▶ _Provided entries_:
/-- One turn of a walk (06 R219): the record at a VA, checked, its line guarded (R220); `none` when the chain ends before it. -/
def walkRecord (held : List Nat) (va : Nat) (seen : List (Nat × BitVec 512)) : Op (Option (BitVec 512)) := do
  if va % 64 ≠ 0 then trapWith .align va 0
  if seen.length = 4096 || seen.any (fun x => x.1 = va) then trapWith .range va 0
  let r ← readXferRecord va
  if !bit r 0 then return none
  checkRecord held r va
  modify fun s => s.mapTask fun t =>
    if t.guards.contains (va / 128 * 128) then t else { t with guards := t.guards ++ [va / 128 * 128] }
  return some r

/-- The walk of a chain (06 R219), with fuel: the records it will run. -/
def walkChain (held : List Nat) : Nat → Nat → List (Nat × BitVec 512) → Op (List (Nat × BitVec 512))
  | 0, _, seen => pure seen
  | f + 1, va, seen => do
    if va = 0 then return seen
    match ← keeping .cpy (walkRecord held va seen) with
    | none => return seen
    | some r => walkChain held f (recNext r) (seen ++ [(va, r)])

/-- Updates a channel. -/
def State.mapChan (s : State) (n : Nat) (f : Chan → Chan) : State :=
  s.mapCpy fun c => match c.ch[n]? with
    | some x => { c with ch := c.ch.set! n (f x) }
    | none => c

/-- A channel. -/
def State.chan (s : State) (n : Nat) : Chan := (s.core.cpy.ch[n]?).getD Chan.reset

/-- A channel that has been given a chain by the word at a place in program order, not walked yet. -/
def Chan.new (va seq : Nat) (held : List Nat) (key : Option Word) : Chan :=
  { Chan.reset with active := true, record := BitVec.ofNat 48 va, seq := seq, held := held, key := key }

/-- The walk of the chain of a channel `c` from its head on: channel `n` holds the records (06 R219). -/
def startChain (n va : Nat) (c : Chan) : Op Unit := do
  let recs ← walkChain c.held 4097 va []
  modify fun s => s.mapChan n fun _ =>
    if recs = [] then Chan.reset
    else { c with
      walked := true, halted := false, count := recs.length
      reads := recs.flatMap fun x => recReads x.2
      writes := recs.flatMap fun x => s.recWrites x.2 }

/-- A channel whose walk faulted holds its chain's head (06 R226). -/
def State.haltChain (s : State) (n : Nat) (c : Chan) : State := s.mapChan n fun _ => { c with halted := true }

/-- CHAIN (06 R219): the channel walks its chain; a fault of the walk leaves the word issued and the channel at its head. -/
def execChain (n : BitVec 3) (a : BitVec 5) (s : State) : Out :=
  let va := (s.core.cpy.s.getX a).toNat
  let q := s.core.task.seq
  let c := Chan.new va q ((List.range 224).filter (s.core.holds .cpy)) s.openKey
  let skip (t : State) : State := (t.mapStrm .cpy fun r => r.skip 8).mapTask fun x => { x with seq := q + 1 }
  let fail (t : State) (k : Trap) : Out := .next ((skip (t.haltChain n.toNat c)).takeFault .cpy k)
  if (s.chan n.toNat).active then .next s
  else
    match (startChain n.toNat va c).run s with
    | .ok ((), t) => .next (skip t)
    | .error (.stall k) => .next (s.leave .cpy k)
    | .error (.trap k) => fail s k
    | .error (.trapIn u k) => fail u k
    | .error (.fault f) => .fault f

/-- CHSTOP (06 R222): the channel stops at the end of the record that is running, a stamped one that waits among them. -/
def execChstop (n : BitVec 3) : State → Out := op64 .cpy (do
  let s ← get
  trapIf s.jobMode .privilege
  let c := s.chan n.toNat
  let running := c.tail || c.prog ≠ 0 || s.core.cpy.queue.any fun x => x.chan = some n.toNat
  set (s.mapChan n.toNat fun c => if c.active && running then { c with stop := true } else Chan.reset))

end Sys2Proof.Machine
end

--

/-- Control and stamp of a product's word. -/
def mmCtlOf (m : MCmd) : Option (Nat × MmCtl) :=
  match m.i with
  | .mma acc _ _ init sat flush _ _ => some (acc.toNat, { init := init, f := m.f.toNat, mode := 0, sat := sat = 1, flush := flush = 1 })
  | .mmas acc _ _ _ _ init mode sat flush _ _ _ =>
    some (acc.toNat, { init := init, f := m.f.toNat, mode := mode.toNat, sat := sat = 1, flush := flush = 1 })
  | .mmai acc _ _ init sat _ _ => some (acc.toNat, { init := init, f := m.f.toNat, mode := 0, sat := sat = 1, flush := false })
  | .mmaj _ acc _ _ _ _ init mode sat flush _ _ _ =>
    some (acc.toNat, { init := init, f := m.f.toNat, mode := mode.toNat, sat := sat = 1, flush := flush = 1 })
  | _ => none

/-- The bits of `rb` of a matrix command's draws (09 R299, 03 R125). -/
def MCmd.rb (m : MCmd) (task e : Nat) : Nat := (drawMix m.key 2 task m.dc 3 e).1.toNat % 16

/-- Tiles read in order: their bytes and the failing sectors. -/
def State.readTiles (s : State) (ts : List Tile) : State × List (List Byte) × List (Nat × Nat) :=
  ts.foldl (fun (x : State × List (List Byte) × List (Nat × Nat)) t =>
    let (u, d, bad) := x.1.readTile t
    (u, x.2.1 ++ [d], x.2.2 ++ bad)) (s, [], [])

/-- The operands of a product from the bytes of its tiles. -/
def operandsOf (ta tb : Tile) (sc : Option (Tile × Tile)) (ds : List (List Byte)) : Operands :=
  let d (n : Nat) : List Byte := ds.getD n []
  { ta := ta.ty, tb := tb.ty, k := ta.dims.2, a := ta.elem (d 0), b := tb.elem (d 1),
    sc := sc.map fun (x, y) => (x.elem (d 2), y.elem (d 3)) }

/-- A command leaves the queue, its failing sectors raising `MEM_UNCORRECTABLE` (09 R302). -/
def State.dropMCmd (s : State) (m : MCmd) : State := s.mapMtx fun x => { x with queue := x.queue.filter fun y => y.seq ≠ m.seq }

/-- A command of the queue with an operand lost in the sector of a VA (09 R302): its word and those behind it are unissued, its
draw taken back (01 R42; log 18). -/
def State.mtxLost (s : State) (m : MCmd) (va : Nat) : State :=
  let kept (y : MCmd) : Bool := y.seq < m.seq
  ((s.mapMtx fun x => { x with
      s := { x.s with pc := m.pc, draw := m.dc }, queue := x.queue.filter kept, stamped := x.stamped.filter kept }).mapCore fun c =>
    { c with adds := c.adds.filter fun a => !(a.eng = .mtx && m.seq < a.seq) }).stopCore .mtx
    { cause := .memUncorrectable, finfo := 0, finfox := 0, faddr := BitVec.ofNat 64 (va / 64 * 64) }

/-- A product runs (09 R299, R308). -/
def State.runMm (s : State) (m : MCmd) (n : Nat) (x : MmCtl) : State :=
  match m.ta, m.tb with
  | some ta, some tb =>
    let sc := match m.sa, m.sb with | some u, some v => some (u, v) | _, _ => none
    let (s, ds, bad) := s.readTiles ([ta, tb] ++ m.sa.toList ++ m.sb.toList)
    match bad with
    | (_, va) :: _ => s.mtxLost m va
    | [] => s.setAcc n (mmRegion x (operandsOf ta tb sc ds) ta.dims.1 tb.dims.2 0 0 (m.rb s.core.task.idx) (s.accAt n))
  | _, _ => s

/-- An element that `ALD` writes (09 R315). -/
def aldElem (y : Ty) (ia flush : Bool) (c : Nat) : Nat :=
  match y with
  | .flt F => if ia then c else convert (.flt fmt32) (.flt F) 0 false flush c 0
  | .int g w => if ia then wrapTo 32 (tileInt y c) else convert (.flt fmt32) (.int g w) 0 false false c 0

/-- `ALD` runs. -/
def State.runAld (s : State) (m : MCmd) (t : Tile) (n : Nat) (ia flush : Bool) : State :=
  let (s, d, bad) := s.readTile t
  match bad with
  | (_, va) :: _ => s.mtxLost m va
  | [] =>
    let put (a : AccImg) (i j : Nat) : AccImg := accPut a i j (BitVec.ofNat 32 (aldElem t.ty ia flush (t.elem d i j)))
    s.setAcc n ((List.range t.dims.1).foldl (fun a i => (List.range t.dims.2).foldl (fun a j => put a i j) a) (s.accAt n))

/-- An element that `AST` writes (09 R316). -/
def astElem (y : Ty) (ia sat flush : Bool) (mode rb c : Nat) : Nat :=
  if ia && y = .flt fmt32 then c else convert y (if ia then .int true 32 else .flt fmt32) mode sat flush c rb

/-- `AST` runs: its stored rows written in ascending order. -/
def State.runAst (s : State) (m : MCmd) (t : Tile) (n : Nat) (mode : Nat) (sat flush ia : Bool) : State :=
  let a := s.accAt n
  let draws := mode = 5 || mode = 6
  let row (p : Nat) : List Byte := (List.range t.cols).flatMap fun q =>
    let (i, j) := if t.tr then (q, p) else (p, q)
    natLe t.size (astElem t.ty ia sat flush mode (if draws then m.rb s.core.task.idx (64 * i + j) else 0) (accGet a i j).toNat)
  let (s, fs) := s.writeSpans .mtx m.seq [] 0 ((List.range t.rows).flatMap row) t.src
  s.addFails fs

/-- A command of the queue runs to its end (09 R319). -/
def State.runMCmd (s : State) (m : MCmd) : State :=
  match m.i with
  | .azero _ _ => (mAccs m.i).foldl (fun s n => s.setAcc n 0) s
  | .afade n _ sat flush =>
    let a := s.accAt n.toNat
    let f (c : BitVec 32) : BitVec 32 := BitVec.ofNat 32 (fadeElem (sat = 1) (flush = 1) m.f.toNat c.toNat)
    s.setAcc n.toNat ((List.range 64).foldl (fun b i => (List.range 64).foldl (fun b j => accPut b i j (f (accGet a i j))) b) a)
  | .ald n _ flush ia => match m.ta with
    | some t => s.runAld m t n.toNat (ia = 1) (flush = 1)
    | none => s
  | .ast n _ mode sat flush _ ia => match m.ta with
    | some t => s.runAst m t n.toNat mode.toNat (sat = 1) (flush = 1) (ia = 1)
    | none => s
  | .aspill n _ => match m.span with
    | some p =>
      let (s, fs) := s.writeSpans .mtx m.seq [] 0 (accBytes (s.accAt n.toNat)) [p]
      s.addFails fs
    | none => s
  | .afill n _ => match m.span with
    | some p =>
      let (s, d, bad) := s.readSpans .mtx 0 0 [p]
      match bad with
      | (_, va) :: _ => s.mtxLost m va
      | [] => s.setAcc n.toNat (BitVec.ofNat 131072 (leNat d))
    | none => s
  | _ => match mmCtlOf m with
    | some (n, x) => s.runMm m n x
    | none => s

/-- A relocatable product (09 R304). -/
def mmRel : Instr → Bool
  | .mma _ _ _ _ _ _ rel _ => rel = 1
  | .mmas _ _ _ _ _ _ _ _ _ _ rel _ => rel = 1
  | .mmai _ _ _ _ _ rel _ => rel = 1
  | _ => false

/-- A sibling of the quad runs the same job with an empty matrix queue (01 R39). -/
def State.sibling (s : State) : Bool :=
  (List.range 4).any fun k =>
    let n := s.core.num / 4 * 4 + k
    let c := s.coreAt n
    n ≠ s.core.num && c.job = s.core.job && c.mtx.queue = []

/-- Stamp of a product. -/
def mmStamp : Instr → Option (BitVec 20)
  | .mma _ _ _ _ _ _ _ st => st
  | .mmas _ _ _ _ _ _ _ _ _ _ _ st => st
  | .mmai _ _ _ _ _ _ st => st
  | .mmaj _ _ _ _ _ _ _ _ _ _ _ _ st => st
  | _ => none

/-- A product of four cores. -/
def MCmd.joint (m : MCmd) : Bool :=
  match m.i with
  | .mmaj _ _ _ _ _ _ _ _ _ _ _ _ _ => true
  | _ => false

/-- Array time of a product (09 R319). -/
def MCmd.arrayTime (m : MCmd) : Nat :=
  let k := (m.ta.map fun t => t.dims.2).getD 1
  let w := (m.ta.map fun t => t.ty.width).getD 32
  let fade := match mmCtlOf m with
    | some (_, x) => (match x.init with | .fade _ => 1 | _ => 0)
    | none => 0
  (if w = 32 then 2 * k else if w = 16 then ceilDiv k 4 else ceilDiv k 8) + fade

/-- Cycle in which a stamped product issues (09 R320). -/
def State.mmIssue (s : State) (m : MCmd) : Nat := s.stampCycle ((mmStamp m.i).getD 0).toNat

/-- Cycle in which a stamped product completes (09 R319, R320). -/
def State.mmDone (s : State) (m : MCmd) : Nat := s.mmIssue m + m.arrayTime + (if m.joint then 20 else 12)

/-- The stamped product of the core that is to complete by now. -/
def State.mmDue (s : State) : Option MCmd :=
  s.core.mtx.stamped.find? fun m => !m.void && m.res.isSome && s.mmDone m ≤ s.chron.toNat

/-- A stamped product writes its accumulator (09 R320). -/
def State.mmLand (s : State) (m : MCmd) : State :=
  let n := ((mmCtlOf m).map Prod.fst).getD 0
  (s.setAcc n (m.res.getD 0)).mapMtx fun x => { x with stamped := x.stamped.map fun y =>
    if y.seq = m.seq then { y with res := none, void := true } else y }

▶ _What the task requires_: Find the lines above with the word "active". Copy them out.

▶ _Your response_:
  { Chan.reset with active := true, record := BitVec.ofNat 48 va, seq := seq, held := held, key := key }
  if (s.chan n.toNat).active then .next s
  set (s.mapChan n.toNat fun c => if c.active && running then { c with stop := true } else Chan.reset))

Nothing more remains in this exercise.